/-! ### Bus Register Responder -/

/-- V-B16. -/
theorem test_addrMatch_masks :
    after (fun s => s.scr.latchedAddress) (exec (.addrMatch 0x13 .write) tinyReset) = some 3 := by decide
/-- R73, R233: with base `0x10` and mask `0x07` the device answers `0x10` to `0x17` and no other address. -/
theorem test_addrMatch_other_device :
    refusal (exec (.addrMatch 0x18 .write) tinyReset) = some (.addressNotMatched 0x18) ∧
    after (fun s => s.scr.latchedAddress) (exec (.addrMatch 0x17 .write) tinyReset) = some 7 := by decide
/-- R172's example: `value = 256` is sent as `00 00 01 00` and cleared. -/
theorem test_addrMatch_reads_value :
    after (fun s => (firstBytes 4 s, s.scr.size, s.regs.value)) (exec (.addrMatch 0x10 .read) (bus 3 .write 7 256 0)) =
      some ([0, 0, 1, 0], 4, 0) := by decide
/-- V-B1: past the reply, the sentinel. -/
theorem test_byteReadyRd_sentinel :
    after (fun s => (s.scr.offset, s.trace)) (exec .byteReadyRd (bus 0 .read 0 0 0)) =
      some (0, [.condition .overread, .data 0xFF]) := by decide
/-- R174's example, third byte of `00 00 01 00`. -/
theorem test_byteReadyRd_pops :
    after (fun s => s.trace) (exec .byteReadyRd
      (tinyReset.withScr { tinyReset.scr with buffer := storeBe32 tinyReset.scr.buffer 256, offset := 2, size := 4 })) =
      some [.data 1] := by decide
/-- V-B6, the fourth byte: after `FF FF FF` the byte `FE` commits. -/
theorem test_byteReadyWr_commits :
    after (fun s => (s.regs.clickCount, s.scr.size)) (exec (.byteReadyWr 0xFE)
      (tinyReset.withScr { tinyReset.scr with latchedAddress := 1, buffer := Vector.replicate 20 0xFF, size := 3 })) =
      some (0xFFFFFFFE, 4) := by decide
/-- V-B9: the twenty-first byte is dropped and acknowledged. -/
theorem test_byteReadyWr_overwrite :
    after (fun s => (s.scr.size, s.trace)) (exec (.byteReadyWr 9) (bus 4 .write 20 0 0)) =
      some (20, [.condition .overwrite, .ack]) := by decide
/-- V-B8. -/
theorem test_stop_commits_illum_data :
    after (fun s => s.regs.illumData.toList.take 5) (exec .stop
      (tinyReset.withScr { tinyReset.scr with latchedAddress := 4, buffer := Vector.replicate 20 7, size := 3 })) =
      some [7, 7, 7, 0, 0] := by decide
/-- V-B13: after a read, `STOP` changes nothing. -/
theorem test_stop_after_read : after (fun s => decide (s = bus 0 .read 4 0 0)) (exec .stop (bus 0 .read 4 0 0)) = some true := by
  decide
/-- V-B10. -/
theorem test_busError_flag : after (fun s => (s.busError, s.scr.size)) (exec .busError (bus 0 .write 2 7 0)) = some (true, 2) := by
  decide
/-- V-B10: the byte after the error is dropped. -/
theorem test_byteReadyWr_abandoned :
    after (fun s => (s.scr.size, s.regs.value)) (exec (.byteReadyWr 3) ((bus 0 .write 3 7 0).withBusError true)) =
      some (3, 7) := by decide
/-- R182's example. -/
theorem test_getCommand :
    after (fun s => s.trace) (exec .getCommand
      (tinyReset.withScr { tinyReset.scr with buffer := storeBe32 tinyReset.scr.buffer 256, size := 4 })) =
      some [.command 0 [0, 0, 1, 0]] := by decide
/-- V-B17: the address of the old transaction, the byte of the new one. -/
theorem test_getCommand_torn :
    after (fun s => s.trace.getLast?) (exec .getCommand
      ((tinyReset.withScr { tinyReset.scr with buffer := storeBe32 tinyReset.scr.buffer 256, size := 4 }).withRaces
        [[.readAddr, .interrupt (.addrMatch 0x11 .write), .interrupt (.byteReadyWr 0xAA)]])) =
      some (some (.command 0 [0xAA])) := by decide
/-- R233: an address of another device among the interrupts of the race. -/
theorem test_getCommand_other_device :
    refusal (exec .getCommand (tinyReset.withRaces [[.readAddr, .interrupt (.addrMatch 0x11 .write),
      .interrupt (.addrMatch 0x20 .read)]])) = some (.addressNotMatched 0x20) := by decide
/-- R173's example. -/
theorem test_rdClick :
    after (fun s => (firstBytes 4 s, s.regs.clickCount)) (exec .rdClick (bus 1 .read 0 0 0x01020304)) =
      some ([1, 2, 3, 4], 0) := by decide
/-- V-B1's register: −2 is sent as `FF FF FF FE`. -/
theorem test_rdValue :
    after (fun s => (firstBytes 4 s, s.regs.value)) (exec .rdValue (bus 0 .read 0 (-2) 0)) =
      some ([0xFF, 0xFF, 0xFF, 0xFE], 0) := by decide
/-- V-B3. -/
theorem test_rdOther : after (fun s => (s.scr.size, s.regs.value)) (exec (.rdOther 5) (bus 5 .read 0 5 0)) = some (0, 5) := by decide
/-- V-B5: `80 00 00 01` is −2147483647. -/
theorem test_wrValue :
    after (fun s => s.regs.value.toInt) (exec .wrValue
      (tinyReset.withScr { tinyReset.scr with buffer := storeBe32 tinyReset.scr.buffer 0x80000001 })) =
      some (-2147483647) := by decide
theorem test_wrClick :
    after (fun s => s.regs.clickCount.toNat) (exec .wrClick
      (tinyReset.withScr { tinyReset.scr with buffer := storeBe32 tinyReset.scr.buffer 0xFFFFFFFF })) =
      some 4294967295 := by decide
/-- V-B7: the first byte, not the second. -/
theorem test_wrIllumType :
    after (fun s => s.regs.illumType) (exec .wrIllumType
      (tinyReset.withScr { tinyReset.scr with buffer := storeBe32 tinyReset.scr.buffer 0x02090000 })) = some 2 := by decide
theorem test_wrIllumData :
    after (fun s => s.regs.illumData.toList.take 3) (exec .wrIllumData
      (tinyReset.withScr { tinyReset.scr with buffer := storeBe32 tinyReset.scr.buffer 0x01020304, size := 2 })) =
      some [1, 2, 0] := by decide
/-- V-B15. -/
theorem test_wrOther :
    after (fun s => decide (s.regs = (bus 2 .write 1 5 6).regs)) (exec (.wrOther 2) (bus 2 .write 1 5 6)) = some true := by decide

==========

#### Aim of the exercise
Reproduce the records above exactly, starting with the line that contains "some (-2147483647) := by decide" and ending with the last line.

#### Solution to this task
      some (-2147483647) := by decide
theorem test_wrClick :
    after (fun s => s.regs.clickCount.toNat) (exec .wrClick
      (tinyReset.withScr { tinyReset.scr with buffer := storeBe32 tinyReset.scr.buffer 0xFFFFFFFF })) =
      some 4294967295 := by decide
/-- V-B7: the first byte, not the second. -/
theorem test_wrIllumType :
    after (fun s => s.regs.illumType) (exec .wrIllumType
      (tinyReset.withScr { tinyReset.scr with buffer := storeBe32 tinyReset.scr.buffer 0x02090000 })) = some 2 := by decide
theorem test_wrIllumData :
    after (fun s => s.regs.illumData.toList.take 3) (exec .wrIllumData
      (tinyReset.withScr { tinyReset.scr with buffer := storeBe32 tinyReset.scr.buffer 0x01020304, size := 2 })) =
      some [1, 2, 0] := by decide
/-- V-B15. -/
theorem test_wrOther :
    after (fun s => decide (s.regs = (bus 2 .write 1 5 6).regs)) (exec (.wrOther 2) (bus 2 .write 1 5 6)) = some true := by decide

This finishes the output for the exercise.